В 1854 году Герцен, долго работавший над первыми частями "Былого и дум", решается опубликовать главы "Тюрьма и ссылка". Успех этой публикации превзошел все ожидания. Правда, в Россию проникли лишь единичные экземпляры, зато в Западной Европе французские, английские, немецкие журналы поместили отрывки. Английский журнал "Атеней" заявил, что "Тюрьма и ссылка" — "самое интересное из всех существующих сочинений о России". Теперь уже Герцену не печатать стало труднее, чем печатать. И Герцен берется за продолжение "мемуара". Этому новому приливу творчества во многом способствовало и некоторое упорядочение дел домашних.

В 1853 году дети Герцена из Парижа приехали в Лондон. Герцен не хотел лишать детей дома, поэтому у него и мысли не было отдать их в английский пансион. К тому же он надеялся и на чужбине вырастить детей русскими, которым было бы близко и дорого все, что близко и дорого ему самому. И с этой точки зрения их следовало оставить при себе.
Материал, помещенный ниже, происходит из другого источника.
/-- Vector `n` holds a present interrupt or trap gate to the code segment `d` of more privilege, whose stack `x` has room
for `bytes` bytes (60_exceptions.md R747 to R749). A software interrupt needs DPL ≥ CPL. -/
def State.gateInnerOk (s : State) (n : Byte) (software : Bool) (bytes : Nat) (d x : Desc) : Bool :=
  s.pe && decide (8 * n.toNat + 7 ≤ s.idtr.limit.toNat) && ((s.gate n).isControl 6 || (s.gate n).isControl 7) &&
    !(software && (s.gate n).dpl.ult s.cpl) && (s.gate n).present &&
    (s.gateRead n).innerCode (s.gate n).gateSel (s.gate n).gateOffset d && (s.targetRead n).innerStackOk d.dpl x bytes

/-- The inner stack and code entered, and SS, SP, FLAGS, CS and the return address pushed (60_exceptions.md R749). -/
def State.gateEnteredInner (s : State) (n : Byte) (d x : Desc) (ret : Word) : State :=
  let u := s.targetRead n
  let t := u.enterInner (u.innerRead d.dpl) (s.gate n).gateSel (s.gate n).gateOffset d x
  ((t.pushed s.flags.word).pushed s.cs.sel).pushed ret

/-- A return to the outer level `rpl`: to the code segment `d` at `off`, and to the stack `x` at `sp`. DS and ES keep what
that level may use. -/
def State.returnOuter (s : State) (rs off : Word) (d : Desc) (nss : Word) (x : Desc) (sp : Word) : State :=
  { (s.enterCode rs d (selRpl rs) off).enterStack nss x sp with
    ds := s.kept (selRpl rs) s.ds, es := s.kept (selRpl rs) s.es }

/-- A code segment that a far RET or IRET may return to at an outer level (R383, R391). -/
def State.outerCode (s : State) (rs off : Word) (d : Desc) : Bool :=
  !selNull rs && s.cpl.ult (selRpl rs) && d.isCode && d.codeAt (selRpl rs) && d.present &&
    decide (off.toNat ≤ d.limit.toNat)

/-! ### The task switch (43_control_transfer.md R392) -/

/-- A task switch up to its commit point, the new task's registers read: steps 1 and 4 to 10. -/
def State.switched (s : State) (kind : SwitchKind) (sel : Word) (n : Desc) (ip : Word) : State :=
  let t := ((s.setMem8 (n.addr + 5) (n.ar ||| 0x02)).saveTask kind ip).linkTask kind n
  (t.afterWords (taskWords n.base)).enterTask kind sel n (t.words (taskWords n.base))

/-- The new task's LDT, if its descriptor can be loaded: step 11. -/
def State.taskLdt (s : State) : Option State :=
  if selNull s.ldtr.sel then some s
  else match s.descLookup s.ldtr.sel with
    | none => none
    | some d =>
      if !selLocal s.ldtr.sel && d.isControl 2 && d.present then
        some { s.afterLookup s.ldtr.sel with ldtr := ⟨s.ldtr.sel, d.base, d.limit, true⟩ }
      else none

/-- CPL and the new task's stack: steps 12 and 13. -/
def State.taskStack (s : State) : Option State :=
  match s.descLookup s.ss.sel with
  | none => none
  | some d =>
    if s.stackFor s.ss.sel (selRpl s.cs.sel) d then
      some { (s.afterLookup s.ss.sel).accessed d with cpl := selRpl s.cs.sel, ss := d.cache s.ss.sel }
    else none

/-- The new task's code segment: step 14. -/
def State.taskCode (s : State) : Option State :=
  match s.descLookup s.cs.sel with
  | none => none
  | some d =>
    if !selNull s.cs.sel && d.isCode && d.codeAt s.cpl && d.present then
      some { (s.afterLookup s.cs.sel).accessed d with cs := d.cache s.cs.sel }
    else none

/-- One of the new task's data segments: step 15. -/
def State.taskData (r : SegReg) (s : State) : Option State :=
  if selNull (s.seg r).sel then some s
  else match s.descLookup (s.seg r).sel with
    | none => none
    | some d =>
      if (d.isData || (d.isCode && d.readable)) && d.dataAccess s.cpl (selRpl (s.seg r).sel) && d.present then
        some (((s.afterLookup (s.seg r).sel).accessed d).setSeg r (d.cache (s.seg r).sel))
      else none

/-- The state after a task switch to the TSS `n` that `sel` names, if every test of it passes. -/
def State.taskEntered (s : State) (kind : SwitchKind) (sel : Word) (n : Desc) (ip : Word) : Option State :=
  if s.tr.valid && decide (43 ≤ s.tr.limit.toNat) && decide (43 ≤ n.limit.toNat) then do
    let t ← (s.switched kind sel n ip).taskLdt
    let t ← t.taskStack
    let t ← t.taskCode
    let t ← t.taskData .ds
    let t ← t.taskData .es
    if t.ip.toNat ≤ t.cs.limit.toNat then some { t with stale := [] } else none
  else none

/-- `n` is a present TSS of the GDT that `sel` names: available, or busy. -/
def State.tssFor (s : State) (sel : Word) (n : Desc) (type : BitVec 4) : Bool :=
  !selLocal sel && s.descLookup sel == some n && n.isControl type && n.present

/-- Vector `v` holds a present task gate to the available TSS `n`. A software interrupt needs DPL ≥ CPL. -/
def State.taskGateOk (s : State) (v : Byte) (software : Bool) (n : Desc) : Bool :=
  decide (8 * v.toNat + 7 ≤ s.idtr.limit.toNat) && (s.gate v).isControl 5 &&
    !(software && (s.gate v).dpl.ult s.cpl) && (s.gate v).present && (s.gateRead v).tssFor (s.gate v).gateSel n 1

/-- The addresses of a task switch: byte `k` of the old TSS, of the new TSS, and the two descriptors' rights bytes. -/
def State.oldTss (s : State) (k : Nat) : PhysAddr := s.tr.base + BitVec.ofNat 24 k
def Desc.newTss (n : Desc) (k : Nat) : PhysAddr := n.base + BitVec.ofNat 24 k
def State.oldRights (s : State) : PhysAddr := s.gdtr.base + (selOffset s.tr.sel).setWidth 24 + 5
def Desc.newRights (n : Desc) : PhysAddr := n.addr + 5

/-- The two TSSs and the two rights bytes lie in RAM and share no byte. -/
def State.tasksApart (s : State) (n : Desc) : Prop :=
  (∀ k < 44, s.kindAt (s.oldTss k) = .ram ∧ s.kindAt (n.newTss k) = .ram ∧
    s.oldTss k ≠ s.oldRights ∧ s.oldTss k ≠ n.newRights ∧ n.newTss k ≠ s.oldRights ∧ n.newTss k ≠ n.newRights ∧
    ∀ j < 44, s.oldTss k ≠ n.newTss j) ∧
  s.kindAt s.oldRights = .ram ∧ s.kindAt n.newRights = .ram ∧ s.oldRights ≠ n.newRights

/-! ### Strings -/

/-- What follows one element `t` of the string instruction `i` executed in `s` (44_string.md R435 to R437): without a
repeat prefix nothing; with one, CX counts down, and while iterations remain IP is that of the first prefix byte, and the
instruction is held. `compare` is for CMPS and SCAS, which stop on ZF too. -/
def State.repeatedAfter (s : State) (i : Instr) (compare : Bool) (t : State) : State :=
  match s.pfx.rep with
  | none => t
  | some p =>
    if s.gpr.cx = 0 then s
    else
      let u := t.setReg16 .cx (t.gpr.cx - 1)
      if u.gpr.cx = 0 ∨ (compare = true ∧ u.flag .zf ≠ (p == .rep)) then u
      else { u with ip := u.curIP, ipPast := false, repeating := some ⟨i, s.pfx, s.ip, s.ipPast⟩ }

/-! ### ENTER -/

/-- ENTER's display copied: BP moves down and the word there is pushed (46_extended.md R480). -/
def State.displayed : Nat → State → State
  | 0, s => s
  | k + 1, s =>
    let t := s.setReg16 .bp (s.gpr.bp - 2)
    ((t.after16 (t.ss.lin t.gpr.bp)).pushed (t.mem16 (t.ss.lin t.gpr.bp))).displayed k

/-! ### The 80287 -/

/-- The bits of a numeric operand. -/
def State.operand (s : State) (k : Nat) (ea : Ea) : Nat := wordsValue (s.operandWords k ea)

/-- Words stored at ascending offsets of a segment. -/
def State.stored (r : SegReg) : Nat → List Word → State → State
  | _, [], s => s
  | off, w :: rest, s => State.stored r (off + 2) rest (s.setMem16 ((s.seg r).lin (BitVec.ofNat 16 off)) w)

/-- Words stored at a numeric operand, addressed in `s`. -/
def State.storedAt (s t : State) (ea : Ea) (ws : List Word) : State :=
  State.stored (s.eaSeg ea) (s.eaOff ea).toNat ws t

/-- A numeric operation run in a state: the 80287 and the draws change, and nothing else. -/
def State.computed {α : Type} (s : State) (x : N α) : State :=
  { s with npx := (x.runFrom s.npx s.undef).2.npx, undef := (x.runFrom s.npx s.undef).2.undef }

/-- The value a numeric operation answers, or none if an unmasked exception ended it. -/
def State.answered {α : Type} (s : State) (x : N α) : Option α := (x.runFrom s.npx s.undef).1

/-- A numeric instruction with a memory operand of `k` words can run. -/
def State.escReadOk (s : State) (k : Nat) (ea : Ea) : Bool :=
  s.escOk true && s.npxPresent && s.readOk (s.eaSeg ea) (s.eaOff ea) (2 * k)

/-- A numeric instruction that stores `k` words can run. -/
def State.escWriteOk (s : State) (check : Bool) (k : Nat) (ea : Ea) : Bool :=
  s.escOk check && s.npxPresent && s.writeOk (s.eaSeg ea) (s.eaOff ea) (2 * k)

/-- An ESC with an operand of `k` words completes: the pointers are latched and the operation runs on the operand. -/
def State.escLoads (s : State) (op : BitVec 11) (ea : Ea) (k : Nat) (x : Nat → N Unit) (i : Instr) : Prop :=
  s.escReadOk k ea = true →
    exec i s = .next (((s.operandRead k ea).latch op (some ea)).computed (x (s.operand k ea))).done

/-- An ESC that stores `k` words completes: the words are stored unless an unmasked exception ended the operation. -/
def State.escStores (s : State) (op : BitVec 11) (ea : Ea) (k : Nat) (x : N Nat) (i : Instr) : Prop :=
  s.escWriteOk true k ea = true →
    let t := s.latch op (some ea)
    exec i s = .next (match t.answered x with
      | none => t.computed x
      | some v => s.storedAt (t.computed x) ea (valueWords k v)).done

/-- The processor extension segment overrun (48_npx_architecture.md R537): vector 9 is delivered in `t`, the state after
the words that were moved, or waits while NMI is masked; of the 80287 only the pointers of `p` are known. -/
def State.overruns (t : State) (p : Npx) (r : Result) : Prop :=
  ∃ (n : Npx) (u : Nat),
    let v := { t with npx := { n with ip := p.ip, op := p.op, opcode := p.opcode }, undef := u }
    (t.nmiMask = false → r = .next (deliver 9 .mp none v)) ∧
    (t.nmiMask = true → r = .next { v with mpPending := true, pfx := Prefixes.none })

/-- The segment of a numeric operand ends after `k` of its words. -/
def State.endsAfter (s : State) (ea : Ea) (k : Nat) : Prop :=
  (s.seg (s.eaSeg ea)).inLimit (s.eaOff ea).toNat (2 * k) = true ∧
    (s.seg (s.eaSeg ea)).inLimit (s.eaOff ea).toNat (2 * k + 2) = false

/-- A numeric store whose operand's segment ends after `k` of its `n` words: the first `k` words are stored and the overrun
follows, unless an unmasked exception ended the operation. -/
def State.storeOverruns (s : State) (op : BitVec 11) (ea : Ea) (n : Nat) (x : N Nat) (i : Instr) : Prop :=
  s.escWriteOk true 1 ea = true → ∀ k < n, s.endsAfter ea k →
    let t := s.latch op (some ea)
    match t.answered x with
    | none => exec i s = .next (t.computed x).done
    | some v => (s.storedAt (t.computed x) ea ((valueWords n v).take k)).overruns (t.computed x).npx (exec i s)

/-- An ESC with no memory operand completes. -/
def State.escRuns (s : State) (op : BitVec 11) (x : N Unit) (i : Instr) : Prop :=
  s.escOk true = true → s.npxPresent = true → exec i s = .next ((s.latch op none).computed x).done

/-- Every numeric exception is masked. -/
def Npx.allMasked (n : Npx) : Bool := n.cw &&& 0x003F == 0x003F

/-- The value of a finite temporary real. -/
def realValue (x : Reg80) : ℚ := (if realSign x then -1 else 1) * (realSig x : ℚ) * 2 ^ (realTrue x - 63)

/-- The value of a magnitude that is exact. -/
def Exact.value (x : Exact) : ℚ := (x.n : ℚ) * 2 ^ x.e

/-! ### What the machine keeps -/

/-- Every reserved field reads as the spec says, memory is canonical, and Real Address Mode is as it is entered:
20_memory.md R80; 10_state.md R47, R52; 48_npx_architecture.md R582; 30_encoding.md R181. -/
structure State.Inv (s : State) : Prop where
  mem : Memory.wf s.mem = true
  msw : s.msw ||| 0x000F = 0xFFFF
  npx : s.npx.fixES = s.npx
  prefixes : s.pfx.count ≤ maxLength
  repeats : ∀ r, s.repeating = some r → r.pfx.count ≤ maxLength
  realLevel : s.pe = false → s.cpl = 0
  realSegs : s.pe = false → ∀ r, (s.seg r).valid = true ∧ (s.seg r).rm = true ∧ (s.seg r).limit = 0xFFFF

/-- A result that is a next state with a property. -/
def goesTo (r : Result) (P : State → Prop) : Prop := ∃ t, r = .next t ∧ P t

/-! ### RESET -/

/-- `t` is as RESET leaves a machine: 10_state.md R77 and R78. What the CPU does not touch is as in `s`, and memory and what
devices have seen are as in `u`. -/
structure State.resetFrom (t s u : State) : Prop where
  cpu : t.flags.word = 0x0002 ∧ t.msw = 0xFFF0 ∧ t.ip = 0xFFF0 ∧ t.cs = State.reset.cs ∧ t.ss = State.reset.ss ∧
    t.ds = State.reset.ds ∧ t.es = State.reset.es ∧ t.cpl = 0 ∧ t.idtr = State.reset.idtr ∧ t.run = .running ∧
    t.ldtr.valid = false ∧ t.tr.valid = false
  latches : t.nmiMask = false ∧ t.nmiPending = false ∧ t.mpPending = false ∧ t.inhibit = false ∧ t.stiShadow = false ∧
    t.stepPending = false ∧ t.stale = [] ∧ t.pfx = Prefixes.none ∧ t.repeating = none
  platform : t.memMap = s.memMap ∧ t.npxPresent = s.npxPresent ∧ t.mem = u.mem ∧ t.io = u.io
  npx : t.npx.cw = 0x037F ∧ t.npx.tw = 0xFFFF ∧ t.npx.sw.word &&& 0xB8FF = 0 ∧ t.npx.protectedMode = false ∧
    (∀ k, t.npx.reg k = s.npx.reg k) ∧ t.npx.ip = s.npx.ip ∧ t.npx.op = s.npx.op ∧ t.npx.opcode = s.npx.opcode

/-! ### Boundaries -/

/-- A boundary at which a step begins: no prefix is pending, and the boundary has not been run. -/
def State.boundaryNext (s : State) : Bool :=
  (s.pfx.count == 0 || s.run == .halted) && !s.boundaryDone && s.run != .shutdown

/-- What a step that takes an event at a boundary sees of the state: the latches are spent (60_exceptions.md R734). -/
def State.atEvent (s : State) : State := { s with clock := s.clock + 1, bus := [] }.atBoundary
Незадолго до прибытия детей Герцен познакомился в доме немецкого поэта, критика и публициста, участника революции 1848 года Готфрида Кинкеля с Мальвидой Амалией фон Мейзенбуг, немецкой писательницей, педагогом, эмигрировавшей в Лондон в 1852 году. Герцен и Мейзенбуг вскоре стали друзьями, и Александр Иванович попросил ее давать уроки Тате. Герцен сам привел к ней свою старшую дочь. В ту пору Тате было всего семь лет. Как вспоминает Мейзенбуг, Тата оказалась хорошенькой девочкой — "по словам отца — чисто русского типа, с большими прекрасными глазами, выражавшими редкое сочетание энергии и нежной мечтательности". Трогательно было видеть, с какой истинно материнской нежностью заботился о ней Герцен, говоря с улыбкой: "Я теперь должен быть даже няней". Тата покорила сердце своей будущей наставницы "с первого взгляда".
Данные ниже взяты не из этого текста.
-- ==== Sys2Proof/Laws/Npx.lean ====
section
/-! SUPPORT. The 80287: how a numeric operation runs, and that every one keeps ES a function of the flags and
masks (48_npx_architecture.md R582). -/

namespace Sys2Proof.Machine

/-! ### ES -/

/-- ES stands as the flags and masks say. -/
def Npx.esOk (n : Npx) : Prop := n.sw.es = unmaskedFlag n.sw.exc n.cw

theorem fixES_eq_iff (n : Npx) : n.fixES = n ↔ n.esOk :=
  ⟨fun h => (congrArg (fun m : Npx => m.sw.es) h).symm, fun h => by unfold Npx.fixES; rw [← h]⟩

theorem esOk_fixES (n : Npx) : n.fixES.esOk := rfl

/-- ES computed once stands. -/
theorem fixES_fixES (n : Npx) : n.fixES.fixES = n.fixES := rfl

/-- The status word read from its own image. -/
theorem StatusWord.ofWord_word (w : StatusWord) : StatusWord.ofWord w.word = w := by
  obtain ⟨c3, c2, c1, c0, top, es, bit6, exc⟩ := w
  unfold StatusWord.ofWord StatusWord.word
  congr 1 <;> first
    | (simp only [BitVec.getLsbD_append]; simp; done)
    | (apply BitVec.eq_of_getLsbD_eq
       intro i hi
       simp only [BitVec.getLsbD_extractLsb', BitVec.getLsbD_append]
       interval_cases i <;> simp)

theorem esOk_setTop {n : Npx} (t : BitVec 3) (h : n.esOk) : (n.setTop t).esOk := h

theorem esOk_setReg {n : Npx} (k : BitVec 3) (v : Reg80) (h : n.esOk) : (n.setReg k v).esOk := by
  unfold Npx.setReg
  split_ifs <;> exact h

theorem esOk_setTag {n : Npx} (k : BitVec 3) (t : BitVec 2) (h : n.esOk) : (n.setTag k t).esOk := h

theorem esOk_put {n : Npx} (k : BitVec 3) (v : Reg80) (h : n.esOk) : (n.put k v).esOk :=
  esOk_setTag _ _ (esOk_setReg _ _ h)

theorem esOk_pop {n : Npx} (h : n.esOk) : n.pop.esOk := esOk_setTop _ (esOk_setTag _ _ h)

theorem esOk_push {n : Npx} (v : Reg80) (h : n.esOk) : (n.push v).esOk := esOk_put _ _ (esOk_setTop _ h)

theorem esOk_retag {n : Npx} (h : n.esOk) : n.retag.esOk := h

theorem esOk_flag (n : Npx) (e : NumExc) : (n.flag e).esOk := esOk_fixES _

theorem esOk_setCond {n : Npx} (c3 c2 c1 c0 : Bool) (h : n.esOk) : (n.setCond c3 c2 c1 c0).esOk := h

theorem unmaskedFlag_zero (cw : Word) : unmaskedFlag 0 cw = false := by simp [unmaskedFlag]

theorem esOk_init (n : Npx) (cc : Word) : (n.init cc).esOk := (unmaskedFlag_zero _).symm

/-! ### Running a numeric operation -/

namespace N

theorem runFrom_pure {α : Type} (a : α) (n : Npx) (u : Nat) : N.runFrom (pure a : N α) n u = (some a, ⟨n, u⟩) := rfl
theorem runFrom_failure {α : Type} (n : Npx) (u : Nat) : N.runFrom (failure : N α) n u = (none, ⟨n, u⟩) := rfl
theorem runFrom_theNpx (n : Npx) (u : Nat) : N.runFrom theNpx n u = (some n, ⟨n, u⟩) := rfl
theorem runFrom_changeNpx (f : Npx → Npx) (n : Npx) (u : Nat) :
    N.runFrom (changeNpx f) n u = (some (), ⟨f n, u⟩) := rfl
theorem runFrom_anyReal (n : Npx) (u : Nat) : N.runFrom anyReal n u = (some (Config.undef80 u), ⟨n, u + 1⟩) := rfl
theorem runFrom_anyBit (n : Npx) (u : Nat) : N.runFrom anyBit n u = (some (Config.undefBit u), ⟨n, u + 1⟩) := rfl
theorem runFrom_anyWord (n : Npx) (u : Nat) : N.runFrom anyWord n u = (some (Config.undef16 u), ⟨n, u + 1⟩) := rfl

theorem runFrom_bind {α β : Type} (x : N α) (f : α → N β) (n : Npx) (u : Nat) :
    N.runFrom (x >>= f) n u = match N.runFrom x n u with
      | (some a, t) => N.runFrom (f a) t.npx t.undef
      | (none, t) => (none, t) := by
  unfold N.runFrom
  simp only [OptionT.run_bind]
  rcases h : Id.run (StateT.run x.run ⟨n, u⟩) with ⟨_ | a, t⟩ <;> simp [Option.elimM, h]

end N

/-- However it ends, a numeric operation leaves ES as R582 says. -/
structure KeepsES {α : Type} (x : N α) : Prop where
  after : ∀ n u, n.esOk → (N.runFrom x n u).2.npx.esOk

namespace KeepsES

variable {α β : Type}

theorem pure (a : α) : KeepsES (Pure.pure a : N α) := ⟨fun _ _ h => h⟩
theorem failure : KeepsES (Alternative.failure : N α) := ⟨fun _ _ h => h⟩
theorem theNpx : KeepsES Machine.theNpx := ⟨fun _ _ h => h⟩
theorem anyReal : KeepsES Machine.anyReal := ⟨fun _ _ h => h⟩
theorem anyBit : KeepsES Machine.anyBit := ⟨fun _ _ h => h⟩
theorem anyWord : KeepsES Machine.anyWord := ⟨fun _ _ h => h⟩
theorem change {f : Npx → Npx} (hf : ∀ n : Npx, n.esOk → (f n).esOk) : KeepsES (changeNpx f) :=
  ⟨fun n _ h => hf n h⟩

theorem bind {x : N α} {f : α → N β} (hx : KeepsES x) (hf : ∀ a, KeepsES (f a)) : KeepsES (x >>= f) := by
  refine ⟨fun n u h => ?_⟩
  rw [N.runFrom_bind]
  have := hx.after n u h
  rcases e : N.runFrom x n u with ⟨_ | a, t⟩
  · rw [e] at this; exact this
  · rw [e] at this; exact (hf a).after _ _ this

theorem ite {c : Prop} [Decidable c] {x y : N α} (hx : KeepsES x) (hy : KeepsES y) : KeepsES (if c then x else y) := by
  split <;> assumption

theorem signal (e : NumExc) : KeepsES (Machine.signal e) :=
  bind (change fun n _ => esOk_flag n e) fun _ => bind theNpx fun _ => ite (pure _) failure

theorem signalPrecision (b : Bool) : KeepsES (Machine.signalPrecision b) := by
  refine change fun n h => ?_
  split
  · exact esOk_flag n _
  · exact h

theorem signalIf (c : Bool) (e : NumExc) : KeepsES (Machine.signalIf c e) := ite (signal e) (pure _)
theorem signalUnmasked (c : Bool) (e : NumExc) : KeepsES (Machine.signalUnmasked c e) :=
  bind theNpx fun _ => signalIf _ _

theorem source (i : BitVec 3) : KeepsES (Machine.source i) :=
  bind theNpx fun _ => ite (bind (signal _) fun _ => pure _) (pure _)

theorem putST (i : BitVec 3) (v : Reg80) : KeepsES (Machine.putST i v) := change fun _ h => esOk_put _ _ h
theorem popST : KeepsES Machine.popST := change fun _ h => esOk_pop h
theorem stackRoom : KeepsES Machine.stackRoom :=
  bind theNpx fun _ => ite (bind (signal _) fun _ => pure _) (pure _)
theorem pushST (v : Reg80) : KeepsES (Machine.pushST v) :=
  bind stackRoom fun _ => change fun _ h => esOk_push _ h

theorem overflowResult (b neg : Bool) (sig : Nat) : KeepsES (Machine.overflowResult b neg sig) :=
  bind (change fun n _ => esOk_flag n _) fun _ => bind theNpx fun _ =>
    ite anyReal (bind (signalPrecision _) fun _ => pure _)

theorem underflowResult (neg : Bool) (x : Exact) : KeepsES (Machine.underflowResult neg x) :=
  bind (change fun n _ => esOk_flag n _) fun _ => bind theNpx fun _ =>
    ite (bind anyReal fun _ => pure _) (pure _)

theorem deliverReal80 (p lz : Nat) (neg : Bool) (x : Exact) : KeepsES (Machine.deliverReal80 p lz neg x) :=
  bind theNpx fun _ => ite (overflowResult _ _ _) <|
    ite (bind (underflowResult _ _) fun _ => bind (signalPrecision _) fun _ => pure _)
      (bind (signalPrecision _) fun _ => pure _)

theorem deliverPseudoZero (neg : Bool) (te : Int) : KeepsES (Machine.deliverPseudoZero neg te) :=
  ite (overflowResult _ _ _) (pure _)

theorem invalidResult (v : Reg80) : KeepsES (Machine.invalidResult v) := bind (signal _) fun _ => pure _

theorem loseNpx : KeepsES Machine.loseNpx :=
  bind anyReal fun _ => bind anyReal fun _ => bind anyReal fun _ => bind anyReal fun _ => bind anyReal fun _ =>
    bind anyReal fun _ => bind anyReal fun _ => bind anyReal fun _ => bind anyWord fun _ => bind anyWord fun _ =>
    bind anyWord fun _ => bind anyBit fun _ => change fun _ _ => esOk_fixES _

end KeepsES

end Sys2Proof.Machine
end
На следующий день Мейзенбуг увидела и вторую дочь Герцена — Олю. Это произошло уже в его доме на Euston Sguare. Войдя в гостиную в назначенный час, она застала там немку-бонну за шитьем, Тату и рядом с ней в большом кресле двухлетнюю девочку — "замечательно миловидное, миниатюрное существо". "Вскоре пришел Герцен и посвятил меня в свои домашние дела. Дом был просто, но хорошо обставлен. У сына были учителя, девочки находились под надзором немецкой бонны, образованной девушки, и я начала заниматься пока только со старшей".

Приходящая учительница — это не решало проблемы, детям нужна была воспитательница, свой, домашний человек. Это понимала и Мейзенбуг, все более привязывавшаяся к детям. На просьбу Герцена "дайте мне совет" она ответила письмом, соглашаясь стать воспитательницей его детей, но при условии, что будет жить с ними под одной крышей. И дети и бонна были рады предстоящей перемене. Строили радужные планы совместной жизни. Однако Герцен решился на это не вдруг. Он был признателен Мейзенбуг за дружеское участие в судьбе осиротевших детей. И все же, прежде чем согласиться на ее предложение, должен был преодолеть в себе страх перед вторжением в семью нового чужого человека. Тем более что, как окажется, для этого страха были все основания. Обращаясь к тем дням в своих воспоминаниях, Мальвида Мейзенбуг написала: "Умственный элемент, который вновь должен был занять видное место в моей жизни в случае тесного общения с Герценом, обмен мнений, а может быть, даже борьба, но борьба, лишенная малейшего лицемерия… — все это привлекало меня". Но могла ли эта перспектива пусть только возможной борьбы — снова борьбы в своем собственном доме — привлечь Герцена? А уступать всегда и во всем не значило ли потерять независимость, которой он привык дорожить? Он все же решился наконец и рискнул, хотя сомнения, видимо, не оставили его.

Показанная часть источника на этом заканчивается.